Once upon a time, we knew how the world worked,
Four elements, earth, air, fire and water,
What plants would kill us,
And what animals would eat us.
The rest was up to the gods,
Up in the sky, under the ground,
And next door in every creek and tree,
Some benign, others willful, unpredictable, angry,
All demanding grovelling and tribute.

Only one solution for any self-respecting hominid:
Take over their job.
It wasn't easy, with savage opposition
From the gods' self-appointed intermediaries,
And lots of magic-inspired dead ends,
But finally,
After patient observation, cataloguing and experimentation,
We were there,
With a neat world of bouncing billiard ball atoms,
Orderly tables of elements,
Electric and magnetic fields described by elegant equations.,
And enough time for the rocks to shape themselves.
A few diseases needed curing, but that was a detail.

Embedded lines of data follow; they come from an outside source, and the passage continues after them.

theorem reset_enum (c : Config) : (State.resetWith c).EnumOk ∧ (State.resetWith c).AddressOk :=
  ⟨⟨fun _ => rfl, fun _ => rfl, nofun, fun _ => nofun, fun x => (by rcases x with x | x <;> cases x), nofun, nofun⟩,
    nofun, nofun⟩

/-- R358's first three invariants, as it states them. -/
theorem State.EnumOk.atIdle {s : State} (h : s.EnumOk) (hw : s.Wf) (hc : s.ctx = .idle) (hr : s.dev.eorsti = false) :
    (s.enum.devState = .default → s.enum.configValue = 0) ∧
    (s.enum.devState = .configured → s.enum.configValue ≠ 0 ∧ ∃ e, s.eps[3]? = some e ∧ e.cfgok = true) ∧
    (s.enum.devState = .addressed → s.dev.adden = true) := by
  have hd : s.resetDue = false := by simp [State.resetDue, hr, hc]
  have hn : s.ctx ≠ .halted := by rw [hc]; decide
  have hq : s.seq.configuring = false := by
    have := hw.context
    rw [hc] at this
    cases hs : s.seq <;> rw [hs] at this <;> first | rfl | cases this
  exact ⟨h.unconfigured, fun x => ⟨h.configured x, h.keyboard x hn hd hq⟩, fun x => h.addressed x hn hd⟩

/-! ### A bus reset inside the SETUP handler -/

/-- `n` engine steps, no other agent between them. -/
def engineSteps : Nat → State → Result
  | 0, s => .next s
  | n + 1, s =>
    match engineStep s with
    | .next t => engineSteps n t
    | .fault f => .fault f
    | .refused r => .refused r

/-- Log 26: an `SA_APPLY` that comes after a bus reset, its return and the bus-reset handler after it leave the state
`Default` with no assigned address, and the device at the address of the SET_ADDRESS. -/
theorem late_address {s : State} {e : Endpoint} {es : List Endpoint} (hc : s.ctx = .setup) (hs : s.seq = .saApply)
    (ho : s.dev.eorsti = true) (he : s.dev.eorste = true) (hn : s.eps = e :: es) :
    ∃ t, engineSteps 9 s = .next t ∧ t.ctx = .idle ∧ t.resetDue = false ∧ t.enum = ⟨.default, 0, 0⟩ ∧
      t.dev.adden = true ∧ t.dev.uadd = s.work.pendingAddr := by
  refine ⟨_, by
    simp [engineSteps, engineStep, hc, hs, microstep, saApplyStep, wrDevaddr, finish, Except.map, applyAddress,
      returnIdle, handlerEntry, busResetPending, ho, he, brClrStep, thenGo, wrDevint, goto, wrEpsel, wrEpctl,
      onSelected, hn, wrEpcfg0, wrEpcfg1, wrEpinten, brStateStep]
    rfl, rfl, rfl, rfl, adden_apply _, uaddOf_apply _⟩

/-- Log 28: a `STALL` that comes after a bus reset, its return and the bus-reset handler after it leave endpoint 0
allocated and stalled. -/
theorem late_stall {s : State} {e : Endpoint} {es : List Endpoint} (hc : s.ctx = .setup) (hs : s.seq = .stall)
    (ho : s.dev.eorsti = true) (he : s.dev.eorste = true) (hn : s.eps = e.busReset :: es) (hp : s.dev.epnum = 0) :
    ∃ t f, engineSteps 9 s = .next t ∧ t.ctx = .idle ∧ t.resetDue = false ∧ t.eps = f :: es ∧ f.cfgok = true ∧
      f.stallrq = true := by
  refine ⟨_, _, by
    simp [engineSteps, engineStep, hc, hs, microstep, finish, Except.map, returnIdle, handlerEntry, busResetPending, ho,
      he, brClrStep, thenGo, wrDevint, goto, wrEpsel, wrEpctl, onSelected, hn, hp, wrEpcfg0, wrEpcfg1, wrEpinten,
      brStateStep]
    rfl, rfl, rfl, rfl, rfl, rfl⟩

/-- Log 28: SET_CONFIGURATION's configuration of endpoint 3 that comes after a bus reset, its return and the bus-reset
handler after it leave endpoint 3 enabled and allocated in state `Default`. -/
theorem late_keyboard {s : State} {e0 e1 e2 e3 : Endpoint} {es : List Endpoint} (hc : s.ctx = .setup)
    (hs : s.seq = .scCfgSel) (ho : s.dev.eorsti = true) (he : s.dev.eorste = true)
    (hn : s.eps = e0 :: e1 :: e2 :: e3.busReset :: es) :
    ∃ t f, engineSteps 14 s = .next t ∧ t.ctx = .idle ∧ t.resetDue = false ∧ t.enum.devState = .default ∧
      t.eps[3]? = some f ∧ f.epen = true ∧ f.cfgok = true := by
  have h3 : epnumOf 3#8 = 3#3 := by decide
  have h0 : epnumOf 0#8 = 0#3 := by decide
  refine ⟨_, _, by
    simp [engineSteps, engineStep, hc, hs, microstep, finish, Except.map, returnIdle, handlerEntry, busResetPending, ho,
      he, brClrStep, thenGo, wrDevint, goto, wrEpsel, wrEpctl, onSelected, hn, wrEpcfg0, wrEpcfg1, wrEpinten,
      wrEptogrst, brStateStep, h3, h0]
    rfl, rfl, rfl, rfl, rfl, rfl, rfl⟩

end Sys2Proof.Machine
end

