/-- Settles O48: the entry, one read for each byte, the acknowledge. -/
theorem setupParsed : Obligations.SetupParsed := by
  intro s e d bs hc hbus hsof he hstp hstpe hok hfill hbanks hts
  have hentry : step s =
      .next (s.parsing e bs (List.replicate 9 .engine) (.sRd 0) s.latch s.rdData (Packet8.bytes d)) := by
    have hself : s.eps.set 0 { e with banks := ⟨Packet8.bytes d, false⟩ :: bs } = s.eps := by
      have hbytes : e.banks = ⟨Packet8.bytes d, false⟩ :: bs := hbanks
      rw [← hbytes]; exact congrArg State.eps (withEp0_self he)
    have hr : requestRuns { s with turns := List.replicate 9 .engine } = false := requestRuns_eq_false (.inr (.inl hc))
    rw [step_of_engineStep (nextAction_of_turn hts) hr, State.parsing, hself]
    simp only [engineStep, hc]
    refine handlerEntry_setup ?_ ?_ ?_
    · simpa [busResetPending] using hbus
    · simpa [sofPending] using hsof
    · simp [setupPending, he, hstp, hstpe]
  have read {k : Fin 8} {ts : List Turn} {l : SetupLatch} {v : Word} {b : Byte} {left : List Byte} (n : Nat) :=
    run_of_step n (step_read (bs := bs) (ts := ts) (k := k) (l := l) (v := v) (b := b) (left := left) he hstp hfill hok)
  refine (run_of_step 9 hentry).trans <| (read 8).trans <| (read 7).trans <| (read 6).trans <| (read 5).trans <|
    (read 4).trans <| (read 3).trans <| (read 2).trans <| (read 1).trans <|
    (run_of_step 0 (step_ack he hstp hfill)).trans ?_
  simp only [Host.Core.run, State.parsing, SetupLatch.store, loByte_half]
  rfl

end Sys2Proof.Proofs

/-! SUPPORT. The writers of the enumeration state (45_enumeration.md R351): no event, no register operation and no
microstate but `BR_STATE`, `SA_APPLY` and `SC_STORE`; and which request the engine's turn runs. -/

namespace Sys2Proof.Machine

/-! ### The microstates -/

/-- A register operation, then a move of the engine that leaves the enumeration state. A fault leaves it too (R351). -/
theorem finish_sameEnum {s t : State} {r : OpResult} {g : State → State} (h : finish s (r.map g) = .next t)
    (hr : ∀ u, r = .ok u → OpFrame s u) (hg : ∀ u, (g u).enum = u.enum) : t.enum = s.enum := by
  rcases finish_next h with h | ⟨k, -, rfl⟩
  · obtain ⟨u, hu, rfl⟩ := map_ok_iff.mp h
    rw [hg, (hr u hu).same]
  · rfl

theorem waitReady_sameEnum {s t : State} {g : State → State} (h : waitReady s g = .next t)
    (hg : ∀ u, (g u).enum = u.enum) : t.enum = s.enum := by
  unfold waitReady at h
  split at h
  · exact finish_sameEnum h (fun _ => readSelected_frame) hg
  · cases h; rfl

/-- What an engine step with the request fields `q` does to the enumeration state: the rows of R351's table by the
microstate that writes them. -/
inductive EnumRow (q : SetupLatch) (s t : State) : Prop where
  | same (h : t.enum = s.enum)
  | reset (hs : s.seq = .brState) (h : t.enum = ⟨.default, 0, 0⟩)
  | address (hs : s.seq = .saApply) (h : t.enum = ⟨.addressed, s.work.pendingAddr, s.enum.configValue⟩)
  | config (hs : s.seq = .scStore) (h : t.enum =
      ⟨if cfgOf q.wValue ≠ 0 then .configured else if s.dev.adden then .addressed else .default,
        s.enum.assignedAddr, cfgOf q.wValue⟩)

/-- `BR_STATE`, `SA_APPLY` and `SC_STORE` write their row; every other microstate leaves the enumeration state. -/
theorem microstep_enumRow {q : SetupLatch} {s t : State} (h : microstep q s = .next t) : EnumRow q s t := by
  have goes (q : Seq) : ∀ u, (goto q u).enum = u.enum := goto_enum q
  have dev {d : DevRegs} : ∀ u, (Except.ok { s with dev := d } : OpResult) = .ok u → OpFrame s u := by
    rintro u ⟨⟩; exact .dev d s
  have ret {v : Byte} : ∀ u, (Except.ok (returns v s) : OpResult) = .ok u → OpFrame s u := by
    rintro u ⟨⟩; exact .returns v s
  have sel {f : Endpoint → Except FaultKind Endpoint} : ∀ u, onSelected f s = .ok u → OpFrame s u :=
    fun _ => onSelected_frame
  cases hs : s.seq <;> simp only [microstep, hs, brClrStep, sSelStep] at h
  case brState => cases h; exact .reset hs rfl
  case saApply => rw [saApplyStep_eq] at h; cases h; exact .address hs rfl
  case scStore => rw [scStoreStep_eq] at h; cases h; exact .config hs rfl
  all_goals apply EnumRow.same
  case idle | halted | sDispatch | saSet | gcLoad | gsLoad | ret => cases h; rfl
  case gdLookup => unfold gdLookupStep at h; split at h <;> (cases h; rfl)
  case initLock =>
    unfold initLockStep at h
    split at h
    · cases h; rfl
    · split at h
      · exact finish_sameEnum h ret (goes _)
      · cases h; rfl
  case initPll | initCfgSel | initIen | brClr | brCfgSel | sSel | scCfgSel => exact finish_sameEnum h dev (goes _)
  case initAttach | sofClr => exact finish_sameEnum h dev returnIdle_enum
  case initCfgEn | brCfgEn | scCfgEn | stall | initCfgType | brCfgType | scCfgType | initCfgAlloc | brCfgAlloc |
      scCfgAlloc | initCfgIen | brCfgIen | scCfgIen | sAck | saZc | scZc =>
    exact finish_sameEnum h sel (goes _)
  case strCommit => exact finish_sameEnum h sel fun _ => rfl
  case scTog => exact finish_sameEnum h (fun _ => wrEptogrst_frame) (goes _)
  case sRd k => exact finish_sameEnum h (fun _ => rdEpdata_frame) (storeRead_enum k)
  case strWrite =>
    unfold strWriteStep at h
    split at h
    · exact finish_sameEnum h sel fun _ => rfl
    · cases h
  case saZw | saWait | scZw => exact waitReady_sameEnum h (goes _)
  case strWait => exact waitReady_sameEnum h startPacket_enum

theorem engineStep_enumRow {s t : State} (h : engineStep s = .next t) : EnumRow s.latch s t := by
  unfold engineStep at h
  split at h
  · cases h; exact .same rfl
  · rcases handlerEntry_cases h with rfl | ⟨d, ht, -⟩
    · exact .same rfl
    · exact .same (by rw [ht])
  all_goals exact microstep_enumRow h

/-! ### The request of a step -/

theorem engineAction_run_iff {i : Instr} {s u : State} :
    engineAction s = .run i u ↔ requestRuns s = true ∧ s.latch.request = i ∧ s = u := by
  unfold engineAction
  split
  · next hr => simp [hr]
  · next hr => simp [hr]

/-- A request that a step executes is the running one, the latch's (30_encoding.md R104). -/
theorem nextAction_request {i : Instr} {s u : State} (h : nextAction s = .run i u) (hi : i.isRequest = true) :
    s.engineTurn ∧ requestRuns u = true ∧ u.latch.request = i := by
  have ht := (nextAction_runOrigin h).engineTurn hi
  have latch {v : State} (hv : engineAction v = .run i u) : requestRuns u = true ∧ u.latch.request = i := by
    obtain ⟨hr, hq, rfl⟩ := engineAction_run_iff.mp hv
    exact ⟨hr, hq⟩
  refine ⟨ht, ?_⟩
  rcases ht with ht | ⟨ts, ht⟩
  · cases he : engineEnabled s with
    | true => exact latch (nextAction_of_empty_enabled ht he ▸ h)
    | false =>
      cases hn : firstTxReady s with
      | none => simp [nextAction, ht, he, hn] at h
      | some n => simp only [nextAction, ht, he, hn] at h; cases h; cases hi
  · rw [nextAction_of_turn ht] at h; exact latch h

/-- Only the engine, in its turn, writes the enumeration state. -/
theorem step_enumRow {s t : State} (h : step s = .next t) :
    t.enum = s.enum ∨ (s.engineTurn ∧ EnumRow s.latch { s with turns := s.turns.tail } t) := by
  rcases step_cases h with ⟨i, hn, hx⟩ | ⟨hn, hx⟩ | ⟨-, rfl⟩
  · cases hi : i.isRequest with
    | false => exact .inl (exec_not_request hi hx).enum
    | true =>
      obtain ⟨ht, hr, rfl⟩ := nextAction_request hn hi
      rw [exec_latch_request_eq_microstep hr] at hx
      exact .inr ⟨ht, microstep_enumRow hx⟩
  · exact .inr ⟨nextAction_engine hn, engineStep_enumRow hx⟩
  · exact .inl rfl

end Sys2Proof.Machine

namespace Sys2Proof.Proofs

open Sys2Proof.Machine

/-- Settles O16: a step leaves the enumeration state, or is the engine's and writes the row of its microstate. -/
theorem enumerationTable : Obligations.EnumerationTable := by
  refine ⟨fun _ => rfl, fun s t h => ?_⟩
  rcases step_enumRow h with he | ⟨ht, he | ⟨hs, he⟩ | ⟨hs, he⟩ | ⟨hs, he⟩⟩
  · exact .inl he
  · exact .inl he
  · exact .inr (.inl ⟨ht, hs, he⟩)
  · exact .inr (.inr (.inl ⟨ht, hs, he⟩))
  · exact .inr (.inr (.inr ⟨ht, hs, he⟩))

end Sys2Proof.Proofs

/-! SUPPORT. The handlers (60_exceptions.md): the entry at `IDLE` (R378), the engine's turn as the engine's own step,
the bus-reset handler as a run of the machine (R382), and the halted engine (R373). -/

namespace Sys2Proof.Machine

/-! ### The entry (R378) -/

theorem busResetPending_iff {s : State} : busResetPending s = true ↔ s.dev.eorsti = true ∧ s.dev.eorste = true := by
  simp [busResetPending]

theorem sofPending_iff {s : State} : sofPending s = true ↔ s.dev.sofi = true ∧ s.dev.sofe = true := by
  simp [sofPending]

theorem setupPending_iff {s : State} :
    setupPending s = true ↔ ∃ e, s.eps[0]? = some e ∧ e.rxstpi = true ∧ e.rxstpe = true := by
  cases he : s.eps[0]? <;> simp [setupPending, he]

theorem engineStep_at_idle {s : State} (h : s.ctx = .idle) : engineStep s = handlerEntry s := by
  simp only [engineStep, h]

Anyone in their right mind would have stopped here,
But a few knowalls plugged on,
Conducting esoteric experiments on tiny objects.
Suddenly light didn't know if it was a particle or a wave,
Mass became energy, space and time merged,
The speed of light became our cosmic speed limit.
Billiard ball atoms turned into mini solar systems
With nuclei and whirling electrons,
Splitting into other atoms in ways that would wow any alchemist,
Other kinds of particle emerged from a mass-energy sea,
Colliding, merging, annihilating,
So many that new particles were invented as their constituents,
Explained as "undiscoverable", then discovered after all,
As a new "Standard Model" took shape,
Dogged by incomprehensible symmetries and unexpected infinities,
But grasped as a new model of most things

Except it isn't.
A few galaxies got in the way,
Rotating as if they were solid,
Needing far more mass than they were supposed to have.
Enter Dark Matter.
What is is, no-one knows.
Then the universe decides it's expanding
Much faster than it's supposed to.
Enter Dark Energy.
Another big question mark.
Black holes don't help, with a featureless sludge of material
Concentrated at point, making a nonsense of space-time,
Nor does the big bang, which started with the same thing.
Funny quantum effects like entanglement are a problem too,
Suggesting instantaneous effects over infinite distances,
A job now given back to magic.
Exit Space and Time.

So what do we have left?
A collection of unknown objects, interacting in an unknown way,
Forming an unknown network whose emergent properties
Might be space and time,
And all those other features that we know and love,
Or could be totally different and alien
And not our thing at all.

David Walker

Dedication: To Titus Lucretius Carus, who wrote On The Nature of Things, a poem (much longer than this one) about atoms.